Task statement | Output the lines below from the one containing "entry 25). -/" through the end of the listing, inclusive, exactly as they appear, and nothing further.

─── Records shown ───

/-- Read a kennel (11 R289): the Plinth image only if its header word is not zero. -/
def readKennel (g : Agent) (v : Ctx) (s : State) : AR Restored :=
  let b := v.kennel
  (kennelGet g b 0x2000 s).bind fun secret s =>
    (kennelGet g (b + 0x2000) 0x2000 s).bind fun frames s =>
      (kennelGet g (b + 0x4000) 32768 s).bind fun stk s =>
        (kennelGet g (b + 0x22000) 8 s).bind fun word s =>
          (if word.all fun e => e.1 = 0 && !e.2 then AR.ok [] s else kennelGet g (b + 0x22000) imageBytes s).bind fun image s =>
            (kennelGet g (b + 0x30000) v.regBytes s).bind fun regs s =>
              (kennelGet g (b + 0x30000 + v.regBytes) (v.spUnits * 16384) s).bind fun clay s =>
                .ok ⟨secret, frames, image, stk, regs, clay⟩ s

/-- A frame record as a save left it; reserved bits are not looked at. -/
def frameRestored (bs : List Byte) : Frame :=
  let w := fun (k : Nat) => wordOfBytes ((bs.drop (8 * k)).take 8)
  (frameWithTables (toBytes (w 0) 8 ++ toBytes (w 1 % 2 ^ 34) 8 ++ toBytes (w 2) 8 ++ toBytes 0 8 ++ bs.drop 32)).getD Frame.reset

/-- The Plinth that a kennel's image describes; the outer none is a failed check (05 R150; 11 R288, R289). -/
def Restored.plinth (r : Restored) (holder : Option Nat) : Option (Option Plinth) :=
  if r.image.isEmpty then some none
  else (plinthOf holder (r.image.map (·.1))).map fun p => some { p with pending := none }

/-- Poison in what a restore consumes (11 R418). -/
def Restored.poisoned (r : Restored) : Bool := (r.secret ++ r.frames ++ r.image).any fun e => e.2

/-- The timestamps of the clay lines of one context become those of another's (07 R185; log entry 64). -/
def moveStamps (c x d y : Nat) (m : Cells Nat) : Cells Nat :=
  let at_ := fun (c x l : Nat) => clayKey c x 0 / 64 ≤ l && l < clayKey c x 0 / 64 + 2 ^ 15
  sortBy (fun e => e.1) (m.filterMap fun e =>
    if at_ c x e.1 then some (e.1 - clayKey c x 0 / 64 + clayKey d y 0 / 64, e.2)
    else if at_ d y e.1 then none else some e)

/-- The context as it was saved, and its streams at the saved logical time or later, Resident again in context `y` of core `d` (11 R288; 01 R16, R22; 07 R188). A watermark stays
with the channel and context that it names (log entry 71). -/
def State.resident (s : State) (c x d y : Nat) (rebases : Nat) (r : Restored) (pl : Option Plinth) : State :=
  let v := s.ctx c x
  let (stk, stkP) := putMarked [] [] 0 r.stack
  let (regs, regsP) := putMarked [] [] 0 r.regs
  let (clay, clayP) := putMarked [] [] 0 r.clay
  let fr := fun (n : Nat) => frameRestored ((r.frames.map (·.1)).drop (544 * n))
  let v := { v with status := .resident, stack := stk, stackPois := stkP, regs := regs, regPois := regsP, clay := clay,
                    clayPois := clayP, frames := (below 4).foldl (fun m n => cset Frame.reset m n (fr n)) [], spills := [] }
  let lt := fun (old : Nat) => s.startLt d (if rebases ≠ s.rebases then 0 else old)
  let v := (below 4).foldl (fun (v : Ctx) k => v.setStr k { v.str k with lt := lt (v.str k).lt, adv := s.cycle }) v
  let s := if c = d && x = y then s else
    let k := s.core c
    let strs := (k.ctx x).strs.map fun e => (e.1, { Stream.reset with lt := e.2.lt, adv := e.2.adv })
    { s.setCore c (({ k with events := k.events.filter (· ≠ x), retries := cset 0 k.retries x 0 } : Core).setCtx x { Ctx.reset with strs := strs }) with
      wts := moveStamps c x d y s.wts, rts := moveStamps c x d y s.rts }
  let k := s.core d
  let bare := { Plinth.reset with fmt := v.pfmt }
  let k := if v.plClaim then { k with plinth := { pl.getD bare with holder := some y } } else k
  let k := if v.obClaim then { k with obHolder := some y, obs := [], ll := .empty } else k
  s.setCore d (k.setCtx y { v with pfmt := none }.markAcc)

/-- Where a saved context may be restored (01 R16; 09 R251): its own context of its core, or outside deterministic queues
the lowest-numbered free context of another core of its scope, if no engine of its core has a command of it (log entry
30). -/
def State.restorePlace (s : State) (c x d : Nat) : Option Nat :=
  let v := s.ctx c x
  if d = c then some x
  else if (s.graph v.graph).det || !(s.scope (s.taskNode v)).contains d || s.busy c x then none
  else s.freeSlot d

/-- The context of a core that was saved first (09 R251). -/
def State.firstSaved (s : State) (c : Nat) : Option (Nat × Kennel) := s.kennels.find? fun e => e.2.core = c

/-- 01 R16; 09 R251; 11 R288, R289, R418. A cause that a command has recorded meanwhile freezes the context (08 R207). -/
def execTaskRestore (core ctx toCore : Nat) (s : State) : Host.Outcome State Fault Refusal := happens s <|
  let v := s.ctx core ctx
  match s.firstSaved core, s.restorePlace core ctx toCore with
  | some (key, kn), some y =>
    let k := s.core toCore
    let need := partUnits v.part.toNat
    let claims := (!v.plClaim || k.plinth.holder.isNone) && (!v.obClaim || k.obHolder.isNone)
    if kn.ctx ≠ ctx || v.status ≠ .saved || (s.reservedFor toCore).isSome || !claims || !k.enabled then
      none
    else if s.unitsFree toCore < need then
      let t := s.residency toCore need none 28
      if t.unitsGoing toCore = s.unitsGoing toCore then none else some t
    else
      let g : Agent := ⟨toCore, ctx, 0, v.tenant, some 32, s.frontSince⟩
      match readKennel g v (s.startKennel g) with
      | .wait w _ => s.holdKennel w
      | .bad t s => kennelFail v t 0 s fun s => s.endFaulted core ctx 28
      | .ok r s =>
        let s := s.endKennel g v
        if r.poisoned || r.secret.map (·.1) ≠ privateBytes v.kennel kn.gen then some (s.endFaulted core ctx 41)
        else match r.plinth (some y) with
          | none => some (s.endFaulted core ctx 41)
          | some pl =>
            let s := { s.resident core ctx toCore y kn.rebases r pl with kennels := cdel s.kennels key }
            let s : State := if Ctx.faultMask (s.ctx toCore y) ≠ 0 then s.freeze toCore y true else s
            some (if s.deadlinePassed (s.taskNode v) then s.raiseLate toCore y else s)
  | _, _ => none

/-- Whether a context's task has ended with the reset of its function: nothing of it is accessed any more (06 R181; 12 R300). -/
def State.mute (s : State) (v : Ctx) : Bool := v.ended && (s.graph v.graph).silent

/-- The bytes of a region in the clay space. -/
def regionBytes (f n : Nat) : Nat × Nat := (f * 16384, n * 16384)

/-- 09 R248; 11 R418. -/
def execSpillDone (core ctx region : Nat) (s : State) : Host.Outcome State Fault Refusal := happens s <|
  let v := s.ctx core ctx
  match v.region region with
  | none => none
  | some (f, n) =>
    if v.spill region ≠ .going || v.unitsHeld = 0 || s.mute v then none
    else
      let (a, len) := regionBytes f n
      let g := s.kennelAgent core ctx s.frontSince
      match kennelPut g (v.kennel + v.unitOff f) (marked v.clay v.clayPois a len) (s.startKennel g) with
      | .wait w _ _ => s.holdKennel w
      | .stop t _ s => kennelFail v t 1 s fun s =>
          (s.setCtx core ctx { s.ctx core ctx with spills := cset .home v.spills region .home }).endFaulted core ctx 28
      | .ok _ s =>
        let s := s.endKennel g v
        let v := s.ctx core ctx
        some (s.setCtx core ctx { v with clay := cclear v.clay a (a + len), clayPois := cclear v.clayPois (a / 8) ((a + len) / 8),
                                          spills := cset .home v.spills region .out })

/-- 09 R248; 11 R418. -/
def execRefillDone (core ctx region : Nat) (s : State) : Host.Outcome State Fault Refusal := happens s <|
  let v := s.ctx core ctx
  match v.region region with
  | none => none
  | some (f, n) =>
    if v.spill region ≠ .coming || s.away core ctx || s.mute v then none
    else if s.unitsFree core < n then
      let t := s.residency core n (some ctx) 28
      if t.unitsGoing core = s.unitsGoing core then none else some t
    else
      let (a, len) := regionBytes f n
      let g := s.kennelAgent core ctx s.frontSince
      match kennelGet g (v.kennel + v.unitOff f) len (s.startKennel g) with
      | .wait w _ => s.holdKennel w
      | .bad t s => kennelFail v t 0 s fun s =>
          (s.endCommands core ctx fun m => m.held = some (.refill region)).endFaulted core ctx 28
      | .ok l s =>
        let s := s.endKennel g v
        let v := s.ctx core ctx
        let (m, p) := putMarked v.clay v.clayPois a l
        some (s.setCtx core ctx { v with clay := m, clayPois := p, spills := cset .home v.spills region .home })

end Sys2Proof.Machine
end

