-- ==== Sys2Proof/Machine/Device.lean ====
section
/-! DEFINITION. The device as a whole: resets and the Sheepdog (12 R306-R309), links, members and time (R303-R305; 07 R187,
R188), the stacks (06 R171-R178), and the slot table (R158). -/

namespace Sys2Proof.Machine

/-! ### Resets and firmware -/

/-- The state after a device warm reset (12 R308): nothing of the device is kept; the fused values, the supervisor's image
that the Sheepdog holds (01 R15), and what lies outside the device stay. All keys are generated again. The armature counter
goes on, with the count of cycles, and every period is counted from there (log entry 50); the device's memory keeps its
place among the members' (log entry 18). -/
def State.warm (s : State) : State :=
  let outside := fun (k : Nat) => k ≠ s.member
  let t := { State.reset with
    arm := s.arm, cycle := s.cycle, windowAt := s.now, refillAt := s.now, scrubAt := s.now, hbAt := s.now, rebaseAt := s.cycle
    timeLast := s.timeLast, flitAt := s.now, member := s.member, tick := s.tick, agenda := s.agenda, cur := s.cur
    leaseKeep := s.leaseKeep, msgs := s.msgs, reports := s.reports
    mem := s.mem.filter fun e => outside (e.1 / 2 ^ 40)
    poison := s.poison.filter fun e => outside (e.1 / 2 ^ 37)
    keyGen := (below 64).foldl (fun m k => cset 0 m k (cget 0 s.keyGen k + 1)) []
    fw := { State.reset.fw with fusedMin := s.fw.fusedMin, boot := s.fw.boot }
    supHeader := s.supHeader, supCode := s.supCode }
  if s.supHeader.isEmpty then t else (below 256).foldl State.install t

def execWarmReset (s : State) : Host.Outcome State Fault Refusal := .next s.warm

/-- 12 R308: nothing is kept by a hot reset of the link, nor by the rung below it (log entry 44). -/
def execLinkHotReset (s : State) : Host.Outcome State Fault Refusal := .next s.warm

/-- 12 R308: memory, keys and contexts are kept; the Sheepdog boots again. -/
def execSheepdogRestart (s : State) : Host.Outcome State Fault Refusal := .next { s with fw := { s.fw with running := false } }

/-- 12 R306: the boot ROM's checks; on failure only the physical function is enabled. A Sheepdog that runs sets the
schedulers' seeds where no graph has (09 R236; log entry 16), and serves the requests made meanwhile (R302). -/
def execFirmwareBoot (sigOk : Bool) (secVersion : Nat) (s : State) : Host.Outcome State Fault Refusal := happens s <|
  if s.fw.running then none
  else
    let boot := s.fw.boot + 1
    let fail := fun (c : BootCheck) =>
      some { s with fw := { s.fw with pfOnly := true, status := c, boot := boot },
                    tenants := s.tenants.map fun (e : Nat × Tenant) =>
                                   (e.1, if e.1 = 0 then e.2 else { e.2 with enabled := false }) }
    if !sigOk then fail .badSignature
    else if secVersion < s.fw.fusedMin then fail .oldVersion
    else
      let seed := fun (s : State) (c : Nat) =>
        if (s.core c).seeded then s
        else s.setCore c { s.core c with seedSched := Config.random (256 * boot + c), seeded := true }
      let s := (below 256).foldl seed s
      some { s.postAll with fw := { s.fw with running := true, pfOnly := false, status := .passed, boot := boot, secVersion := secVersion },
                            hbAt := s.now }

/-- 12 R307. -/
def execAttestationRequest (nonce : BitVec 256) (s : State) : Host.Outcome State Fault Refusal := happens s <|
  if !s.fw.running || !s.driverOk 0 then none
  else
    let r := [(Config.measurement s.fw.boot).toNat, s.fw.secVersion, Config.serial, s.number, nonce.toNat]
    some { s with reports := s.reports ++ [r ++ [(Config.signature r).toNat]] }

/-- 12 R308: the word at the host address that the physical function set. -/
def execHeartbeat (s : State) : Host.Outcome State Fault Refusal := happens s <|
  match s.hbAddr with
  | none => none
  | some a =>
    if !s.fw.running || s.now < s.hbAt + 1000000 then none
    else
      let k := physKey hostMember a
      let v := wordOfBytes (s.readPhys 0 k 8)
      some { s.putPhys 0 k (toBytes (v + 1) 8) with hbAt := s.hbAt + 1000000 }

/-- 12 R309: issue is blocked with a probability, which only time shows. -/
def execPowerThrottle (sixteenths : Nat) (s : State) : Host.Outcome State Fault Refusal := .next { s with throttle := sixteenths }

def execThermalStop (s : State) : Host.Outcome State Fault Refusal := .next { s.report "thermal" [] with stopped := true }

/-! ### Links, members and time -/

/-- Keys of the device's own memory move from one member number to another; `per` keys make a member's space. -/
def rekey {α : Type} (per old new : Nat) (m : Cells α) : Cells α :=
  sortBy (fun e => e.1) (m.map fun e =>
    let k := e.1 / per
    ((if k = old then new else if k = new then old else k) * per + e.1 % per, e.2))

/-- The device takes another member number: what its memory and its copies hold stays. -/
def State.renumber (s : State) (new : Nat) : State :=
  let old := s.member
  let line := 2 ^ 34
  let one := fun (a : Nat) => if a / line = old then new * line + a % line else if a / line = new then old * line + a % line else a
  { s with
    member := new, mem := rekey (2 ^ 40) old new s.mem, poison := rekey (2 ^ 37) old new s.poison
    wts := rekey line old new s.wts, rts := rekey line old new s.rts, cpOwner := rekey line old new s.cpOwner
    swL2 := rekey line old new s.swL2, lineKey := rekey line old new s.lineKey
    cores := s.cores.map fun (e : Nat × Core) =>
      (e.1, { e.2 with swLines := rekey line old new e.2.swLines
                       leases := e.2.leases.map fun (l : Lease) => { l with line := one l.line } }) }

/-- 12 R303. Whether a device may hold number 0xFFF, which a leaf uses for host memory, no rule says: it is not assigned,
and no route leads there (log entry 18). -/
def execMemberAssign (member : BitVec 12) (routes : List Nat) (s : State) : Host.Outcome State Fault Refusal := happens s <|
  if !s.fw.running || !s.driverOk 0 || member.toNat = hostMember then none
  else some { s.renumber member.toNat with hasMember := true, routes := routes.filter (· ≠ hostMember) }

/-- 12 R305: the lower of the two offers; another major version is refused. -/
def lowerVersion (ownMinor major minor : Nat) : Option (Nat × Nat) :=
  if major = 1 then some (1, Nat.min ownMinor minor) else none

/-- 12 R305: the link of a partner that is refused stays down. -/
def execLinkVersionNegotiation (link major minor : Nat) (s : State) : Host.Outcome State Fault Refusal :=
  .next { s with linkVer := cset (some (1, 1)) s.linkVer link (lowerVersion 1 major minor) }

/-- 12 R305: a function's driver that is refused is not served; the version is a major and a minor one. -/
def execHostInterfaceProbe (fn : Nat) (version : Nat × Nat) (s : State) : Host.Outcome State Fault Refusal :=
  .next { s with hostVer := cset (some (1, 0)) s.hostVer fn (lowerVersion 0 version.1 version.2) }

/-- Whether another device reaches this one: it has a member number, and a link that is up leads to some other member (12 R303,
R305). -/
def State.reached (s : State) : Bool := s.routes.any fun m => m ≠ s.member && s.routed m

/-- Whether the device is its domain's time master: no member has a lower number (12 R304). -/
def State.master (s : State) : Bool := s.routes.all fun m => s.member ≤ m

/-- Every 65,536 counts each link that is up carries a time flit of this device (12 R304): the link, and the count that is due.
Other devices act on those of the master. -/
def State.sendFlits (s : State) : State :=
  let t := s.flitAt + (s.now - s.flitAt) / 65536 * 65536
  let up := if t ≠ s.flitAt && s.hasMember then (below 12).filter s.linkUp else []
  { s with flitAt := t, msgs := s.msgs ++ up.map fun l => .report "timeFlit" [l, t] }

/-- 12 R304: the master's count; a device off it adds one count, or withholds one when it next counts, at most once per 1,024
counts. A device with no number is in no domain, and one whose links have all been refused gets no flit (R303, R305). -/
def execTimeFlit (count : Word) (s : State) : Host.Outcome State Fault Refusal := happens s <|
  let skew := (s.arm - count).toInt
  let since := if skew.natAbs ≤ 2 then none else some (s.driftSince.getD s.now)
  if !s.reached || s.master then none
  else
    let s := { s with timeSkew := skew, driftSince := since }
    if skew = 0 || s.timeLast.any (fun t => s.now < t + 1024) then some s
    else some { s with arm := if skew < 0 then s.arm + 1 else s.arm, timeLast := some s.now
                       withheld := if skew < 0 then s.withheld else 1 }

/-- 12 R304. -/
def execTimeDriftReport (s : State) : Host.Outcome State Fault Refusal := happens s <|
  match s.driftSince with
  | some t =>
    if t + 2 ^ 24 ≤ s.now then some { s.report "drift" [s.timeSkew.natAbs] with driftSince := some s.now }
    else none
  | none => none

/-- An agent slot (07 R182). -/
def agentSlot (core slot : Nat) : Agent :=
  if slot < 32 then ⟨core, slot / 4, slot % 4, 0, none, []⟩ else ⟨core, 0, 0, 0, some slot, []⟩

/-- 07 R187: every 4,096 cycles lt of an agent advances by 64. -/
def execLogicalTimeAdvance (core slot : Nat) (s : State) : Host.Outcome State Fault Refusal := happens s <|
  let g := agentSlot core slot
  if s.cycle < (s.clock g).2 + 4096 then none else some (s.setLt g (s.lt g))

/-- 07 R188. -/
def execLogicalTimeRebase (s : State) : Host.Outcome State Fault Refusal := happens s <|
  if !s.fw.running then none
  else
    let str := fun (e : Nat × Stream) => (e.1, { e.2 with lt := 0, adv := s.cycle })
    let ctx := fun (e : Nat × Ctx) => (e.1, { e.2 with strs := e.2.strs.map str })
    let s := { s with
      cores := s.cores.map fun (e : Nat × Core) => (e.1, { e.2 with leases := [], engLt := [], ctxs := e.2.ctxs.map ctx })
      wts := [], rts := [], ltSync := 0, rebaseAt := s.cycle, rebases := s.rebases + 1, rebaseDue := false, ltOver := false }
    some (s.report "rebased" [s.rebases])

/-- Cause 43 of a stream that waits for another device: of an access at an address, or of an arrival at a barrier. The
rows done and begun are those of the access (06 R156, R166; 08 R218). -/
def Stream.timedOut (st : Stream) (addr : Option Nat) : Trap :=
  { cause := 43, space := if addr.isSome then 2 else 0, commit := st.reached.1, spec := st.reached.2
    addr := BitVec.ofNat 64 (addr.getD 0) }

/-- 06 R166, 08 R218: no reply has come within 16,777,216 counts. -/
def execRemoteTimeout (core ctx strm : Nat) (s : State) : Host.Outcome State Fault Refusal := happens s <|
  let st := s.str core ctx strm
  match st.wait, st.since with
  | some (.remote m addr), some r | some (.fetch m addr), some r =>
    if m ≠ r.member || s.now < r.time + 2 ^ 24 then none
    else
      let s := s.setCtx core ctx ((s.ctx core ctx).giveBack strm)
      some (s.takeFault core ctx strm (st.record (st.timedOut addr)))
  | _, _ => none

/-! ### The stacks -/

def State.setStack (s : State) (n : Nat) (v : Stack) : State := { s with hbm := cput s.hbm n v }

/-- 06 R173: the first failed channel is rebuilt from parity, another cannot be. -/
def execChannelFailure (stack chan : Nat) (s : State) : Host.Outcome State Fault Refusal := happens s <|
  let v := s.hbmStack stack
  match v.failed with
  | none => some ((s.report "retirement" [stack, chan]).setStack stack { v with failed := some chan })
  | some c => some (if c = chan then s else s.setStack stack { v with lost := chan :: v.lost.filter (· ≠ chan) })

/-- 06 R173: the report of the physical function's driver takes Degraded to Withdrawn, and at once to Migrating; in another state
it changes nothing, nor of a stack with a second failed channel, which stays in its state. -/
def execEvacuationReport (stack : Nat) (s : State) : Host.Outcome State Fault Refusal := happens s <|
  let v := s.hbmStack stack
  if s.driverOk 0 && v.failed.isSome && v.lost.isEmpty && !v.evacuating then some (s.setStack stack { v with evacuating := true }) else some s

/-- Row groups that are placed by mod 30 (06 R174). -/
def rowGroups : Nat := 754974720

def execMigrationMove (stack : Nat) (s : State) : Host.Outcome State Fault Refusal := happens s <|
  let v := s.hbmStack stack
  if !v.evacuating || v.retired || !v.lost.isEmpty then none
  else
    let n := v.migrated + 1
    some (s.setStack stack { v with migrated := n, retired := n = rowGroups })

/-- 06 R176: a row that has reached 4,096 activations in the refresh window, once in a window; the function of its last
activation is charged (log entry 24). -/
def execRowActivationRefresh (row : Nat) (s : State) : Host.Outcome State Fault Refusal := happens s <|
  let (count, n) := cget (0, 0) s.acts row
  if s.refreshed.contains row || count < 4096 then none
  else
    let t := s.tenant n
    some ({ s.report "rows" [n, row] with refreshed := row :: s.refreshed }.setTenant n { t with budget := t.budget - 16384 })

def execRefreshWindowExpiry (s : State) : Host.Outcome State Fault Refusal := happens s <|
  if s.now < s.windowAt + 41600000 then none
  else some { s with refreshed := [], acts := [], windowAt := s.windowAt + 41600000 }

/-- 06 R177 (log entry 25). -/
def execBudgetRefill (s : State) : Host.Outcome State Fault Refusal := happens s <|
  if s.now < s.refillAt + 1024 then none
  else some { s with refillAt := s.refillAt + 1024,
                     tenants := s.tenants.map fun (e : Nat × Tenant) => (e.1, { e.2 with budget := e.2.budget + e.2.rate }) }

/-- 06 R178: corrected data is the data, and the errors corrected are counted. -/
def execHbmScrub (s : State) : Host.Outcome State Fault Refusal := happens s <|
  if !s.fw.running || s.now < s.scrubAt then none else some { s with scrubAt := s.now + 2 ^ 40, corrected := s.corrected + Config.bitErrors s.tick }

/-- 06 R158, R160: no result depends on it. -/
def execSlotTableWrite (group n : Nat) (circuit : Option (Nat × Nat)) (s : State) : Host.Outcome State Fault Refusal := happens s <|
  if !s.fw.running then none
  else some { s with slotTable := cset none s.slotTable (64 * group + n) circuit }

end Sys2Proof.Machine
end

───

Output of the exercise |
/-- 06 R177 (log entry 25). -/
def execBudgetRefill (s : State) : Host.Outcome State Fault Refusal := happens s <|
  if s.now < s.refillAt + 1024 then none
  else some { s with refillAt := s.refillAt + 1024,
                     tenants := s.tenants.map fun (e : Nat × Tenant) => (e.1, { e.2 with budget := e.2.budget + e.2.rate }) }

/-- 06 R178: corrected data is the data, and the errors corrected are counted. -/
def execHbmScrub (s : State) : Host.Outcome State Fault Refusal := happens s <|
  if !s.fw.running || s.now < s.scrubAt then none else some { s with scrubAt := s.now + 2 ^ 40, corrected := s.corrected + Config.bitErrors s.tick }

/-- 06 R158, R160: no result depends on it. -/
def execSlotTableWrite (group n : Nat) (circuit : Option (Nat × Nat)) (s : State) : Host.Outcome State Fault Refusal := happens s <|
  if !s.fw.running then none
  else some { s with slotTable := cset none s.slotTable (64 * group + n) circuit }

end Sys2Proof.Machine
end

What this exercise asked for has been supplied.